Patient handoffs, both within hospitals and elsewhere, are often subject to errors. A 2005 Joint Commission analysis found that 70% of events which resulted in a patient’s death or serious physical/psychological injury were caused by communication breakdowns, half of which occurred during patient handoffs. Lee Ann Runy [1] writes that The key effective handoffs is to implement processes that clearly define the transfer of responsibility from one caregiver to another, standardize the communication process, and allow for an interactive exchange between the parties involved. The common denominator should always be the patient. Various tools and techniques can be implemented to streamline the handoff process and establish standardised communications. Structured tools e.g. mnemonics, templates or checklists can help to ensure that information is not lost during the handoff, and lead to a timely, accurate exchange of information.

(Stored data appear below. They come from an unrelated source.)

/-- The latency of an interrupt: a step that ends with IEN = 1 and a flag at 1 ends with R = 1, and the next STEP saves the
PC that step left and enters at address 1 (60_exceptions.md section 2, the taking of the interrupt, and section 3; the zero
extension of the saved PC by the spec's own decision D3). -/
def Obligations.InterruptFollowsRequest : Prop :=
  ∀ (x y : Config.HostInputs) (rest : List Command) (s t u : State), s.mem.wf = true →
    s.NormalStepPending x (.step y :: rest) → step s = .next t → t.regs.ien = true →
    (t.regs.fgi || t.regs.fgo) = true → t.acceptsStep = true → step t = .next u →
    t.regs.r = true ∧ u.mem.read 0 = t.regs.pc.setWidth 16 ∧ u.regs.pc = 1 ∧ u.regs.ien = false ∧ u.regs.r = false

/-- With IEN = 0 and R = 0, a STEP at anything but ION leaves them so: no interrupt can be taken before the next ION
(43_input_output.md section 2, IOF; 60_exceptions.md section 4, nesting; that ION is the instruction that sets IEN is
general knowledge by the spec's own mark). -/
def Obligations.DisabledUntilIon : Prop :=
  ∀ (x : Config.HostInputs) (s t : State), s.regs.ien = false → s.regs.r = false →
    decode (s.mem.read s.regs.pc) ≠ .ion → runCommand (.step x) s = .next t →
    t.regs.ien = false ∧ t.regs.r = false

/-- Parked on a HLT with IEN = 0 and R = 0, the machine stays halted under any sequence of STEPs: memory, history, PC and
H stay (60_exceptions.md section 7, the halt; H and the steps after a halt by the spec's own decisions D4 and D7). -/
def Obligations.HaltIsPermanentWhenDisabled : Prop :=
  ∀ (xs : List Config.HostInputs) (s t : State), s.regs.h = true → s.regs.ien = false → s.regs.r = false →
    s.mem.read s.regs.pc = 0x7001 → runAll (xs.map Command.step) s = .next t →
    t.regs.h = true ∧ t.regs.pc = s.regs.pc ∧ t.regs.ien = false ∧ t.regs.r = false ∧ t.mem = s.mem ∧ t.hist = s.hist

/-- The StepOutcome of an accepted STEP: the registers after it, whether R was 1 before it, and H after it
(50_host_and_history.md section 2; the fields by the spec's own decision D15). -/
def Obligations.StepOutcomeReported : Prop :=
  ∀ (x : Config.HostInputs) (rest : List Command) (s t : State), s.StepPending x rest → step s = .next t →
    t.reply = some (.stepOutcome t.regs s.regs.r t.regs.h)

/-! ### Memory and the history (20_memory.md, 50_host_and_history.md) -/

/-- R66: a step writes at most one memory word; every word but the one its diff names, computed from the state before
the step, reads as before. -/
def Obligations.StepWritesAtMostOneWord : Prop :=
  ∀ (x : Config.HostInputs) (rest : List Command) (b : Addr) (s t : State), s.mem.wf = true → s.StepPending x rest →
    step s = .next t → (∀ d, s.stepDiff = some d → b ≠ d.address) → t.mem.read b = s.mem.read b

/-- R208, R209 and R210: an accepted STEP pushes a frame exactly when PC changed or H was 0 before it; the frame holds the
registers after the step and the address and prior value of the word the step wrote, if it wrote one. -/
def Obligations.FramePushed : Prop :=
  ∀ (x : Config.HostInputs) (rest : List Command) (s t : State), s.StepPending x rest → step s = .next t →
    t.hist = if t.regs.pc ≠ s.regs.pc ∨ s.regs.h = false then ⟨t.regs, s.stepDiff⟩ :: s.hist else s.hist

/-- R214: STEP_BACK pops the newest frame, restores the registers of the frame below it and the word the popped frame
recorded; its result is that snapshot. -/
def Obligations.StepBackRestores : Prop :=
  ∀ (rest : List Command) (f g : Frame) (older : List Frame) (s : State), s.host = .stepBack :: rest → s.loaded = true →
    s.hist = f :: g :: older →
    step s = .next { s with
      hist := g :: older
      regs := g.registers
      mem := match f.memoryWrite with
        | none => s.mem
        | some d => s.mem.write d.address d.prior
      host := rest
      reply := some (.snapshot g.registers) }

/-- R215: STEP_BACK is refused with StateError, and nothing changes, when HIST holds only the reset frame and when
LOADED = 0. -/
def Obligations.StepBackRefused : Prop :=
  ∀ (rest : List Command) (s : State), s.host = .stepBack :: rest → (s.hist = [resetFrame] ∨ s.loaded = false) →
    step s = .next { s with host := rest, reply := some .stateError }

/-- THE INVERSE LAW: after N STEPs that each pushed a frame, from a state whose registers are those of the newest frame,
N STEP_BACKs restore memory, registers and history bit for bit (section 4, the inverse law; that H is one of the registers
a snapshot holds is the spec's own decision D4). -/
def Obligations.StepBacksInvertSteps : Prop :=
  ∀ (xs : List Config.HostInputs) (f : Frame) (older : List Frame) (s t : State), s.mem.wf = true →
    s.hist = f :: older → s.regs = f.registers → EveryStepPushes xs s t →
    ∃ u, runAll (List.replicate xs.length Command.stepBack) t = .next u ∧
      u.mem = s.mem ∧ u.regs = s.regs ∧ u.hist = s.hist

/-! ### The Host commands (50_host_and_history.md) -/

/-- R203: before the first successful load a STEP is refused with StateError and nothing changes. -/
def Obligations.StepRefusedBeforeLoad : Prop :=
  ∀ (x : Config.HostInputs) (rest : List Command) (s : State), s.host = .step x :: rest → s.loaded = false →
    step s = .next { s with host := rest, reply := some .stateError }

/-- While the history holds HIST_DEPTH frames every STEP is refused with StateError before the latch
(93_implementation_defined.md U9, the spec's own decision D8). -/
def Obligations.StepRefusedWhenHistoryFull : Prop :=
  ∀ (x : Config.HostInputs) (rest : List Command) (depth : Nat) (s : State), s.host = .step x :: rest →
    s.params.histDepth = some depth → depth ≤ s.hist.length →
    step s = .next { s with host := rest, reply := some .stateError }

/-- The text-level STEP: inputs written as one, one and eight binary digits, the most significant first, are the typed
STEP; malformed ones are refused with InputValidationError in a state that accepts a STEP, and nothing changes (section 2;
the order of the digits by the spec's own decision D14). -/
def Obligations.TextStepValidated : Prop :=
  (∀ (fgi fgo b7 b6 b5 b4 b3 b2 b1 b0 : Bool) (s : State),
    runCommand (.stepText [if fgi then '1' else '0'] [if fgo then '1' else '0']
      ([b7, b6, b5, b4, b3, b2, b1, b0].map fun b => if b then '1' else '0')) s =
    runCommand (.step ⟨fgi, fgo, BitVec.ofNat 8 (128 * b7.toNat + 64 * b6.toNat + 32 * b5.toNat + 16 * b4.toNat +
      8 * b3.toNat + 4 * b2.toNat + 2 * b1.toNat + b0.toNat)⟩) s) ∧
  (∀ (fgi fgo inpr : List Char) (s : State), s.acceptsStep = true →
    (¬(fgi = ['0'] ∨ fgi = ['1']) ∨ ¬(fgo = ['0'] ∨ fgo = ['1']) ∨ inpr.length ≠ 8 ∨ ∃ c ∈ inpr, c ≠ '0' ∧ c ≠ '1') →
    runCommand (.stepText fgi fgo inpr) s = .next { s with reply := some .inputValidationError })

The following are 10 tips for effective patient handoffs: [1]
- Ensure face-to-face patient handoffs whenever possible
- Ensure two-way communication during the handoff process
- Allow as much time as necessary for handoffs
- Use both verbal and written means of communication
- Conduct handoffs at the patient bedside whenever possible. Involve patients and families in the handoff process. Provide clear information at discharge
- Involve staff in the development of handoff standards
- Incorporate communication techniques, such as the SBAR mnemonic (Situation-Background-Assessment-Recommendation), and require a verification process to ensure that information is both received and understood
- In addition to information exchange, handoffs should clearly outline the transfer of patient responsibility from one provider to another
- Use available technology, such as electronic medical records, to streamline the exchange of timely, accurate information
- Monitor use and effectiveness of the handoff and seek ongoing feedback from staff members.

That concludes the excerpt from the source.